Look in the material below for the line with "(30_encoding.md R138). -/" and the line with "eaxIv : ImmV → Instr", then set down exactly those two lines and all lines between, nothing more.

........

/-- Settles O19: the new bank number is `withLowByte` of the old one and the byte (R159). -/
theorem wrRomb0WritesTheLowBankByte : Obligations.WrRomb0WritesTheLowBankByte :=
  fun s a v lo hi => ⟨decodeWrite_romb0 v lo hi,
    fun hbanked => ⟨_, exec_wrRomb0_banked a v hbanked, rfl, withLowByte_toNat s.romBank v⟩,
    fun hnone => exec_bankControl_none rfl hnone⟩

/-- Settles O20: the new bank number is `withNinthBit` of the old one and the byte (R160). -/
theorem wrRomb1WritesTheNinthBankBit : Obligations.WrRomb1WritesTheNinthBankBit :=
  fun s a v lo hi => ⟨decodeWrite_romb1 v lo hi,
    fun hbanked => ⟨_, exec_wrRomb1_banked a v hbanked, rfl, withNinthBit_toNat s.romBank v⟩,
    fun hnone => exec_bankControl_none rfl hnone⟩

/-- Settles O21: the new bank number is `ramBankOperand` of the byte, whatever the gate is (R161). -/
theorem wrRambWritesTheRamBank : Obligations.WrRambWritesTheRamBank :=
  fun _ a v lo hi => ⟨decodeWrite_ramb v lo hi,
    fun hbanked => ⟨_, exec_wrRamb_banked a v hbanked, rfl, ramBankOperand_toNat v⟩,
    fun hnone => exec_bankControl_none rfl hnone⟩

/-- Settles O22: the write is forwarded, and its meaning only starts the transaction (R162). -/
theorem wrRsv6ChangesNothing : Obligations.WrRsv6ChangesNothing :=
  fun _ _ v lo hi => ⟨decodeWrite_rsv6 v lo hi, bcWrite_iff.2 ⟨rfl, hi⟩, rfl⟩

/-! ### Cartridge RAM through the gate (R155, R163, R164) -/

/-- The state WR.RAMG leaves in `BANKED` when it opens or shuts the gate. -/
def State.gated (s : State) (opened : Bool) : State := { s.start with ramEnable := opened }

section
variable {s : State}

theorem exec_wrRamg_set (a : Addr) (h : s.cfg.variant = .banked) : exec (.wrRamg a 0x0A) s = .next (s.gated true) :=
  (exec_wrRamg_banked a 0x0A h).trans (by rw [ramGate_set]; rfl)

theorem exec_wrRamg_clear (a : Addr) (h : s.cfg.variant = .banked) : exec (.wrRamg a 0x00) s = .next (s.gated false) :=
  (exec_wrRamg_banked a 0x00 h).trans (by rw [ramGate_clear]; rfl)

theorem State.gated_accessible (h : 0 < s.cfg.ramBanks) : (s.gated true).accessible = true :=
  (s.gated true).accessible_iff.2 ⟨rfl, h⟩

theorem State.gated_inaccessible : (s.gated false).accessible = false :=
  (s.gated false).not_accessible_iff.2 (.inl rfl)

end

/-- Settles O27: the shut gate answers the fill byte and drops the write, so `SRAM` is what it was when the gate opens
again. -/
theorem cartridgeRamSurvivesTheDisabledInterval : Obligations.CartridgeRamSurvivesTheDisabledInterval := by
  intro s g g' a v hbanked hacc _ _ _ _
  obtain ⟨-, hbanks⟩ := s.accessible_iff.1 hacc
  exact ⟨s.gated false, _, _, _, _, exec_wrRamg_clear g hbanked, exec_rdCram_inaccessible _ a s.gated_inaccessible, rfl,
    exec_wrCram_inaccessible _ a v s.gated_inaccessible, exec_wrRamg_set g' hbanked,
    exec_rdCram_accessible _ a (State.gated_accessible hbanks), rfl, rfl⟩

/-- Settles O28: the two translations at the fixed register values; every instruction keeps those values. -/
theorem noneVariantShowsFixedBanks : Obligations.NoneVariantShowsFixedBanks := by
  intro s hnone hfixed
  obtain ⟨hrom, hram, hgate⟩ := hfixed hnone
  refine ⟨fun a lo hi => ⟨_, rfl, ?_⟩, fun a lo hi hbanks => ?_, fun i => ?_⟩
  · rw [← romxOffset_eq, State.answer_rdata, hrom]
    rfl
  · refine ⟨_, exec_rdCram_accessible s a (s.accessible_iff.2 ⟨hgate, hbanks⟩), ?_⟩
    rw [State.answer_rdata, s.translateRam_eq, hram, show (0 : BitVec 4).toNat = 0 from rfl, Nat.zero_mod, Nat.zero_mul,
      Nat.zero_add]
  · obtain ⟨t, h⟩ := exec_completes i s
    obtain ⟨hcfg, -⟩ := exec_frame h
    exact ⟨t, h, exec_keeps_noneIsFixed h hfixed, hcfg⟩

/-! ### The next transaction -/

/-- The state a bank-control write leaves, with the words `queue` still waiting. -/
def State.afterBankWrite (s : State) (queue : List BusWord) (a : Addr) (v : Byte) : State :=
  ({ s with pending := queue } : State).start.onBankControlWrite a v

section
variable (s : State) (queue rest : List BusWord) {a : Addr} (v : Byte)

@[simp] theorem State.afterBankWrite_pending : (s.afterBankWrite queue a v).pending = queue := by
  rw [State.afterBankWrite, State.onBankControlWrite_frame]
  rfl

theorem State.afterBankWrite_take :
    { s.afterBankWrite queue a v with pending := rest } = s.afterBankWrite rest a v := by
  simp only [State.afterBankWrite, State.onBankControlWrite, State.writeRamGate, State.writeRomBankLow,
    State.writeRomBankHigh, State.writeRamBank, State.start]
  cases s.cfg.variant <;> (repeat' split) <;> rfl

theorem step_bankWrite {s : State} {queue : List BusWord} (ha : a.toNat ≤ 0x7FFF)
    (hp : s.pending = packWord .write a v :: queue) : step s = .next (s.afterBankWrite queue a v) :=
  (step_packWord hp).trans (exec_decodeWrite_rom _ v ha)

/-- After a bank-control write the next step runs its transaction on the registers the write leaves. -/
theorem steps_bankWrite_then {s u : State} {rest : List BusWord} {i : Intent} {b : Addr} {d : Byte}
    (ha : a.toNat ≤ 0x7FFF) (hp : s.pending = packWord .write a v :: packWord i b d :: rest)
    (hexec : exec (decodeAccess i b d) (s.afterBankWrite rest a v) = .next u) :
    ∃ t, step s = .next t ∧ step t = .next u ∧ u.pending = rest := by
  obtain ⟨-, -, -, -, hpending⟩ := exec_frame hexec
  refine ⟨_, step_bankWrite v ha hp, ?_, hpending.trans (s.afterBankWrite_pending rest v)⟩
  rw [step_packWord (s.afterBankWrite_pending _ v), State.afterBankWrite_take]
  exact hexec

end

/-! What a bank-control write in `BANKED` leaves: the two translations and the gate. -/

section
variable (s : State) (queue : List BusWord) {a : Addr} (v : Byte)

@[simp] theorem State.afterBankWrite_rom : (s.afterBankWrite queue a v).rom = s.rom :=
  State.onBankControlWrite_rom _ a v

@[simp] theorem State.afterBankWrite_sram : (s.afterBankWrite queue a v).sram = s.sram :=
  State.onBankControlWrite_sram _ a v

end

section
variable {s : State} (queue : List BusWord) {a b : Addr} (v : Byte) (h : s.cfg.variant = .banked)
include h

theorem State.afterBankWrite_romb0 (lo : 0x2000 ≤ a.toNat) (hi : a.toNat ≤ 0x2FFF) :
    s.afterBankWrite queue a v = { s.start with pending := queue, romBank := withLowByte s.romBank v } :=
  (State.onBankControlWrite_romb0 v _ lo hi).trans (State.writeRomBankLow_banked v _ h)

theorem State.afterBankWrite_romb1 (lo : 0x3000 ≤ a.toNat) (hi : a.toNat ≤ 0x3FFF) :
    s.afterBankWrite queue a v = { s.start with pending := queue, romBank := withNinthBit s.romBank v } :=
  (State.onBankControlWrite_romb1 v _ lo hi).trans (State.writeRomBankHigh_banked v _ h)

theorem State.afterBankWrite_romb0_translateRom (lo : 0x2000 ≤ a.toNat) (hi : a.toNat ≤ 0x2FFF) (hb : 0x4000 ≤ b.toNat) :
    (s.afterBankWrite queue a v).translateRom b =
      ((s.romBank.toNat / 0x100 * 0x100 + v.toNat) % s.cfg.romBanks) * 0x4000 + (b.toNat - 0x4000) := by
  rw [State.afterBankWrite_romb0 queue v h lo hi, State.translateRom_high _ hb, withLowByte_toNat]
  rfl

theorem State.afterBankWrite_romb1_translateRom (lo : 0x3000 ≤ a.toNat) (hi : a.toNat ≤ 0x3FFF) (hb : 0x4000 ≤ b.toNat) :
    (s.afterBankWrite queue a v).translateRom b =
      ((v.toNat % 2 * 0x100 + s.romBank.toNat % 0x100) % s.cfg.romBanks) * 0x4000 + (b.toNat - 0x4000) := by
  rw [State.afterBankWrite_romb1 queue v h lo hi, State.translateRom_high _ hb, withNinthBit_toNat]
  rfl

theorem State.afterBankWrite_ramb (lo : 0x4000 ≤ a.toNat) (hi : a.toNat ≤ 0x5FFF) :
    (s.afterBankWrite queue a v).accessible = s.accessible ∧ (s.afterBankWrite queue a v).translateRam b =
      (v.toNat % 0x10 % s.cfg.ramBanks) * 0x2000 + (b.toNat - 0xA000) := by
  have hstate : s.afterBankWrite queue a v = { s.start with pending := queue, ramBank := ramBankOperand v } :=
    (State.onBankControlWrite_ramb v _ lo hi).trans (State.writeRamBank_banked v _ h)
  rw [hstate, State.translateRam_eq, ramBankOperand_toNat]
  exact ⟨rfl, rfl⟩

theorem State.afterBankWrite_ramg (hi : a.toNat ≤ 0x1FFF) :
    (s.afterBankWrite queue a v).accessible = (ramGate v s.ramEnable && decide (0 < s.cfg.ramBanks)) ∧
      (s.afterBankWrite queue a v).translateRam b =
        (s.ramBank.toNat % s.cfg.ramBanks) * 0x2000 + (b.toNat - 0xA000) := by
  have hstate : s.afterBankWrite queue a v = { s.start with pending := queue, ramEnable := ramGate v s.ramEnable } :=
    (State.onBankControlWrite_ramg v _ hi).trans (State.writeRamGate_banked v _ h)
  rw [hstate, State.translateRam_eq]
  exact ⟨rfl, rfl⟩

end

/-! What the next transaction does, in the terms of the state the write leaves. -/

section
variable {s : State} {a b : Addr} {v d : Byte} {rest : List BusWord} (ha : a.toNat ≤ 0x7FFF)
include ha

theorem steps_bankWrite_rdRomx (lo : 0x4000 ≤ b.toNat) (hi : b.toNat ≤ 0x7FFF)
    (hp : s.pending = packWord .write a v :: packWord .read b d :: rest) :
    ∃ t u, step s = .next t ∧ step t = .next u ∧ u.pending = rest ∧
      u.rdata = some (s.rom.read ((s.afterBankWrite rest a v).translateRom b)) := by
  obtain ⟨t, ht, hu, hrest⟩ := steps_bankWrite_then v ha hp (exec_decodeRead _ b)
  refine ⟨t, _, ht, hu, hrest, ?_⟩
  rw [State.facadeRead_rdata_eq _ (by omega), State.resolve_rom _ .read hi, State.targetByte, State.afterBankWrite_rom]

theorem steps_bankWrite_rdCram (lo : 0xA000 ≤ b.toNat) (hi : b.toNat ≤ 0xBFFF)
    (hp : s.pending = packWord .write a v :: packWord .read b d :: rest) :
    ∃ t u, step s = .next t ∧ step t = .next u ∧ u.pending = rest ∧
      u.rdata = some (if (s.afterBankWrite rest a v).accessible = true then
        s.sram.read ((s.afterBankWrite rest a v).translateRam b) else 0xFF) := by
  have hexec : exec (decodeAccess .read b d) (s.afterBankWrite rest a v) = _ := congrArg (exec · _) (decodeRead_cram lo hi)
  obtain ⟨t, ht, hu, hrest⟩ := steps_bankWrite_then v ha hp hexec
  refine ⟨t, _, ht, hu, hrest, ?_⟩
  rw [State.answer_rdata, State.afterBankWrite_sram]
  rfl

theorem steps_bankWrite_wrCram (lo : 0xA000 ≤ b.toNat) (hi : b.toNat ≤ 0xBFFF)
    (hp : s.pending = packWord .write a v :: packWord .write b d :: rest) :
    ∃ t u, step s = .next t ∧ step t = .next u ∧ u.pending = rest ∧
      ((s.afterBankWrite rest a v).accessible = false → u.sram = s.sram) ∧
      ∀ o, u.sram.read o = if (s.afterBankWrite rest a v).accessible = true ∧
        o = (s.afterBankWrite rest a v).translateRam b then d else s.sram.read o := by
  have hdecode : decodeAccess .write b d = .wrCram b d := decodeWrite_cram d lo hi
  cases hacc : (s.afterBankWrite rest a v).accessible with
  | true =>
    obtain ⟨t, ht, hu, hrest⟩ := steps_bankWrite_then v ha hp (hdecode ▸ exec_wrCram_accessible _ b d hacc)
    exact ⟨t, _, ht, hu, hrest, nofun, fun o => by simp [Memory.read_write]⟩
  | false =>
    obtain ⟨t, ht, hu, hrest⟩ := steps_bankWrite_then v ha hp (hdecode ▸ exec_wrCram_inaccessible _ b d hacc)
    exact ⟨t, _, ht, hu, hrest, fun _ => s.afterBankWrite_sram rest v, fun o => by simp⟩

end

........

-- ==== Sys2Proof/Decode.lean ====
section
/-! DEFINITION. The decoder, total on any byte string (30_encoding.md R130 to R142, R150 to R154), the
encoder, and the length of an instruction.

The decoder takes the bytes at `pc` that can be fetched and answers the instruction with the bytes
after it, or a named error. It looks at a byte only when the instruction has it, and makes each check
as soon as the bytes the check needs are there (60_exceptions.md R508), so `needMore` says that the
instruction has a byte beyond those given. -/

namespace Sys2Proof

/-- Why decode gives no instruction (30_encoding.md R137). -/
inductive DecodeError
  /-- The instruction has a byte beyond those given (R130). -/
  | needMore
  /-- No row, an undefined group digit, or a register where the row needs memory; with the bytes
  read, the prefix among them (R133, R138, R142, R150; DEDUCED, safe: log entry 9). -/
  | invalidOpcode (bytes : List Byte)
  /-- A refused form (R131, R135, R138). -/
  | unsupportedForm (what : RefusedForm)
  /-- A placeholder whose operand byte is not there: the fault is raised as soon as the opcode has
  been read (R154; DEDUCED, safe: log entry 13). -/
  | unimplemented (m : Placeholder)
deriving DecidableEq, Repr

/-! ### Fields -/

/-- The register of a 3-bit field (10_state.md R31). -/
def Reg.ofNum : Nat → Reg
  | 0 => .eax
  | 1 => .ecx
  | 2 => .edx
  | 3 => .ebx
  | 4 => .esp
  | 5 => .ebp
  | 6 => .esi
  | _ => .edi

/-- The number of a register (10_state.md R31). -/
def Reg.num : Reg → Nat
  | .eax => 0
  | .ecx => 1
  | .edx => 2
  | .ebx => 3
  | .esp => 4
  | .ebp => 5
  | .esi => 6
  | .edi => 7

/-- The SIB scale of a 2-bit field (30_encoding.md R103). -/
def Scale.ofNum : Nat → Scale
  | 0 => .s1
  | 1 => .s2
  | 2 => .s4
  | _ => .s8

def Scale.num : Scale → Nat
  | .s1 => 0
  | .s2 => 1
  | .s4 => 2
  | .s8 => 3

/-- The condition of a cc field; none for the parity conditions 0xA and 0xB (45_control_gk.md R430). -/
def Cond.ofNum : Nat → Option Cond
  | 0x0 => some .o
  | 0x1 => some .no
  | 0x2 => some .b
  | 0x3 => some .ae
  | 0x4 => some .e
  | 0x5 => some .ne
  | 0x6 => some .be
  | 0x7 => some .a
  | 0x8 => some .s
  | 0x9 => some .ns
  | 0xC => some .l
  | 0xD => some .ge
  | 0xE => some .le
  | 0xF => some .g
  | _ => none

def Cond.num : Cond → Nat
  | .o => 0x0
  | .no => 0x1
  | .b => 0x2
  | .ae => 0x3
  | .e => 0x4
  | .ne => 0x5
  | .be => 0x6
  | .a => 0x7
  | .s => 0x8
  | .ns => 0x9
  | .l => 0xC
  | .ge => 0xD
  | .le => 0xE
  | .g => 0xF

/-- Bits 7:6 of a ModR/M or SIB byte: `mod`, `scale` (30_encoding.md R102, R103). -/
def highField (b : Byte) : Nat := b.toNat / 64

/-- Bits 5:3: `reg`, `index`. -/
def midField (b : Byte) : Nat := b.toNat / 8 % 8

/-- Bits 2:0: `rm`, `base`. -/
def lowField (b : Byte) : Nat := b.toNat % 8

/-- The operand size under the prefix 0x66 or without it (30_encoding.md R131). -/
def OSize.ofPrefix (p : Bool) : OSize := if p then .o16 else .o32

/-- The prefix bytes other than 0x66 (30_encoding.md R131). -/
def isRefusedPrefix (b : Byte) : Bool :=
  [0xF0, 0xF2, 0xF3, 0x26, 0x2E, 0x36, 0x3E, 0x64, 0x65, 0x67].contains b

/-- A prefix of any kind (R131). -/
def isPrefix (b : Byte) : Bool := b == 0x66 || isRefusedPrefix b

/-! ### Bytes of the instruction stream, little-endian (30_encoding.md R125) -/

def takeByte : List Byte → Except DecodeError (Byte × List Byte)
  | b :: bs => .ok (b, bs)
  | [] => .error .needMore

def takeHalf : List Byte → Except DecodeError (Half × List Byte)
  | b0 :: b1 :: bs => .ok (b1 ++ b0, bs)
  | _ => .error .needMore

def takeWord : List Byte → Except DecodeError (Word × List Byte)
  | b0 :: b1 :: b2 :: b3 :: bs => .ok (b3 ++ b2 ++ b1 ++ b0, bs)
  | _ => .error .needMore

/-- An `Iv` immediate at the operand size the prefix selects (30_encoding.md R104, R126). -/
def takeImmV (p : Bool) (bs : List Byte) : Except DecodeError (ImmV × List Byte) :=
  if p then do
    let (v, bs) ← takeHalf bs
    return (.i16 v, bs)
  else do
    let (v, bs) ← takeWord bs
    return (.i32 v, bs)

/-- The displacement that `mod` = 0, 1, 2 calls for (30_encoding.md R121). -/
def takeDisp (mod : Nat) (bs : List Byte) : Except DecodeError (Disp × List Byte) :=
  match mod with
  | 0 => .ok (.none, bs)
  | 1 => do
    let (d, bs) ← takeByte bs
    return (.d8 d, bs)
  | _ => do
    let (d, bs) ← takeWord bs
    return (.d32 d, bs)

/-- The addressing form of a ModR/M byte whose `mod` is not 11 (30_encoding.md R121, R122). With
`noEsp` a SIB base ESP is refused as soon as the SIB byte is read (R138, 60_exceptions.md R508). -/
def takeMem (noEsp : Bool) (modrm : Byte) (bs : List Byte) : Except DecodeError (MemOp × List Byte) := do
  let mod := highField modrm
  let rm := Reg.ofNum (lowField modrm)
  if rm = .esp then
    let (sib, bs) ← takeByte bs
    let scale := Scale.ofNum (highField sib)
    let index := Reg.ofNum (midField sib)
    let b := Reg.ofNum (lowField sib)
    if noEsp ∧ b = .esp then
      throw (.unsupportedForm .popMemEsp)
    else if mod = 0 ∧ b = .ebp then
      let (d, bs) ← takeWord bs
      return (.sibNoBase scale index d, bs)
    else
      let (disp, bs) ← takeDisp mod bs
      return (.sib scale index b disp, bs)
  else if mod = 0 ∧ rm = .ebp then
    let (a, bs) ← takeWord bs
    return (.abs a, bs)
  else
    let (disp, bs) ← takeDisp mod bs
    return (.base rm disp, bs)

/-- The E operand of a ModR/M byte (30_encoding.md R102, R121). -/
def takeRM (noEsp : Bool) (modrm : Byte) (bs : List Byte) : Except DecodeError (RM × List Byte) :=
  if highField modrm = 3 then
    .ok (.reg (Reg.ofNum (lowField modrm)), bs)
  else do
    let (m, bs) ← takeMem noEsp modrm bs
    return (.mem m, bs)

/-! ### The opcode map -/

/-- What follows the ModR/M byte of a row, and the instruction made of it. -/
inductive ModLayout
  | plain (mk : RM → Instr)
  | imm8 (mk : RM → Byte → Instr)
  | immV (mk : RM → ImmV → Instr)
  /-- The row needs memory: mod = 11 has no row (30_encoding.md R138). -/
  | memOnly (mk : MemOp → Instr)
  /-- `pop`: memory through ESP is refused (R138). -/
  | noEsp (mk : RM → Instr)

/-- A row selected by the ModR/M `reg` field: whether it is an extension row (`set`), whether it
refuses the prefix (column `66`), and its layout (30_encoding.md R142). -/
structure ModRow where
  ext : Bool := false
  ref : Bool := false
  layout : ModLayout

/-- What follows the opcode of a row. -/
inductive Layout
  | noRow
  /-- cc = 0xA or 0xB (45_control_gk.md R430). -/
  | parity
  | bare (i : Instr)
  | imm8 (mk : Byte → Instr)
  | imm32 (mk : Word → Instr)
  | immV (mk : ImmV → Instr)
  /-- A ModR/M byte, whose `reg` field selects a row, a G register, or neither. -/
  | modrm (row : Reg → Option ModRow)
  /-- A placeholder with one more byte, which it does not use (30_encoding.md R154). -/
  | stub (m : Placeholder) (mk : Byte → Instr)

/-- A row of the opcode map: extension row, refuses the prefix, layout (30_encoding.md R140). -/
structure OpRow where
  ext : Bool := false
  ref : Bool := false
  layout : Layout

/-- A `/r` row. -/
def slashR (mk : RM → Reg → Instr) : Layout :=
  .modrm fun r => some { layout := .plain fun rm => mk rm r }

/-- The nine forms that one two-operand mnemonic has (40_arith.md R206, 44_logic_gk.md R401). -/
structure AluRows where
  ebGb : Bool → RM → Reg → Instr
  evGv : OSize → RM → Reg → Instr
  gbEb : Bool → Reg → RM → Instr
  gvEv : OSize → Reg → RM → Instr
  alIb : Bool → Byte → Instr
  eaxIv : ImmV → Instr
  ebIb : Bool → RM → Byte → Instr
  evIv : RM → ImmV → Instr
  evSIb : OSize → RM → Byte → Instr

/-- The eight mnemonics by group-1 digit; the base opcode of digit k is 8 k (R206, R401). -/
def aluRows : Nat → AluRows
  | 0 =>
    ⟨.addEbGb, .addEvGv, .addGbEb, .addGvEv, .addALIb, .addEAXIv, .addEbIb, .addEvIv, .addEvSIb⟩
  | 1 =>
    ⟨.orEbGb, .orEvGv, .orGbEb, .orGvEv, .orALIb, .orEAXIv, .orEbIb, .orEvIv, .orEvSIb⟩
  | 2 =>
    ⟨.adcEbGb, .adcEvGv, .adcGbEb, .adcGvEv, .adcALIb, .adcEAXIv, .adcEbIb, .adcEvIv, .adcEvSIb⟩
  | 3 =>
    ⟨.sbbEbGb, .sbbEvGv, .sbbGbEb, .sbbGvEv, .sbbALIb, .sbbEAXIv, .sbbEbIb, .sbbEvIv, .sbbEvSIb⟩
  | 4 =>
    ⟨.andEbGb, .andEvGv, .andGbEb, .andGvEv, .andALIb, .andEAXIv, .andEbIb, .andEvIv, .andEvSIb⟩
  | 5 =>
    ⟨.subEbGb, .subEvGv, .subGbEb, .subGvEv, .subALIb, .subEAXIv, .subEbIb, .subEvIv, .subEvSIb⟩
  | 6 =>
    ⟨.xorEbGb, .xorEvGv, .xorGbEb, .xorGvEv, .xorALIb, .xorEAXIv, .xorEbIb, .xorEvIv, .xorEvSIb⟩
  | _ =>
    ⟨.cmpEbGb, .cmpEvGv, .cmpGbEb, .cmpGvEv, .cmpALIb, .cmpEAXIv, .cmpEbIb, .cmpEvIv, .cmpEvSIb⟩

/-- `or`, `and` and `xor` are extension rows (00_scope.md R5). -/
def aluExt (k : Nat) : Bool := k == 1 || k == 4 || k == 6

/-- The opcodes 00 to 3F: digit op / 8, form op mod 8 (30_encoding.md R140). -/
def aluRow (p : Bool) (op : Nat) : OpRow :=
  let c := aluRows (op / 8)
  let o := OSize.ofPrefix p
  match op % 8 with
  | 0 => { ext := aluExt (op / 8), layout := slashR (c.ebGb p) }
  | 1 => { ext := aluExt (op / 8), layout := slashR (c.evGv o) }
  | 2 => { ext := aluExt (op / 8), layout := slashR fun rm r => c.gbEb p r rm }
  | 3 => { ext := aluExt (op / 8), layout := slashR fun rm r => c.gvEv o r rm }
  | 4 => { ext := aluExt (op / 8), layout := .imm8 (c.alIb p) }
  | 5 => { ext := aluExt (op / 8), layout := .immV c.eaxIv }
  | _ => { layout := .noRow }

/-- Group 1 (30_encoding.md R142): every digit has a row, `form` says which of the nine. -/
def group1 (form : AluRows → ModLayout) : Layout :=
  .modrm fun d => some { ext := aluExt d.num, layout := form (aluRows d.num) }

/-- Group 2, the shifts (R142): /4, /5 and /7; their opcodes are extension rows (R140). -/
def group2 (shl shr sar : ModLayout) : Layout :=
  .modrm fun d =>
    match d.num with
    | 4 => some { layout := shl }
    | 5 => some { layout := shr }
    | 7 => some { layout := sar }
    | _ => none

........

▶ _YOUR RESPONSE_:
  /-- The row needs memory: mod = 11 has no row (30_encoding.md R138). -/
  | memOnly (mk : MemOp → Instr)
  /-- `pop`: memory through ESP is refused (R138). -/
  | noEsp (mk : RM → Instr)

/-- A row selected by the ModR/M `reg` field: whether it is an extension row (`set`), whether it
refuses the prefix (column `66`), and its layout (30_encoding.md R142). -/
structure ModRow where
  ext : Bool := false
  ref : Bool := false
  layout : ModLayout

/-- What follows the opcode of a row. -/
inductive Layout
  | noRow
  /-- cc = 0xA or 0xB (45_control_gk.md R430). -/
  | parity
  | bare (i : Instr)
  | imm8 (mk : Byte → Instr)
  | imm32 (mk : Word → Instr)
  | immV (mk : ImmV → Instr)
  /-- A ModR/M byte, whose `reg` field selects a row, a G register, or neither. -/
  | modrm (row : Reg → Option ModRow)
  /-- A placeholder with one more byte, which it does not use (30_encoding.md R154). -/
  | stub (m : Placeholder) (mk : Byte → Instr)

/-- A row of the opcode map: extension row, refuses the prefix, layout (30_encoding.md R140). -/
structure OpRow where
  ext : Bool := false
  ref : Bool := false
  layout : Layout

/-- A `/r` row. -/
def slashR (mk : RM → Reg → Instr) : Layout :=
  .modrm fun r => some { layout := .plain fun rm => mk rm r }

/-- The nine forms that one two-operand mnemonic has (40_arith.md R206, 44_logic_gk.md R401). -/
structure AluRows where
  ebGb : Bool → RM → Reg → Instr
  evGv : OSize → RM → Reg → Instr
  gbEb : Bool → Reg → RM → Instr
  gvEv : OSize → Reg → RM → Instr
  alIb : Bool → Byte → Instr
  eaxIv : ImmV → Instr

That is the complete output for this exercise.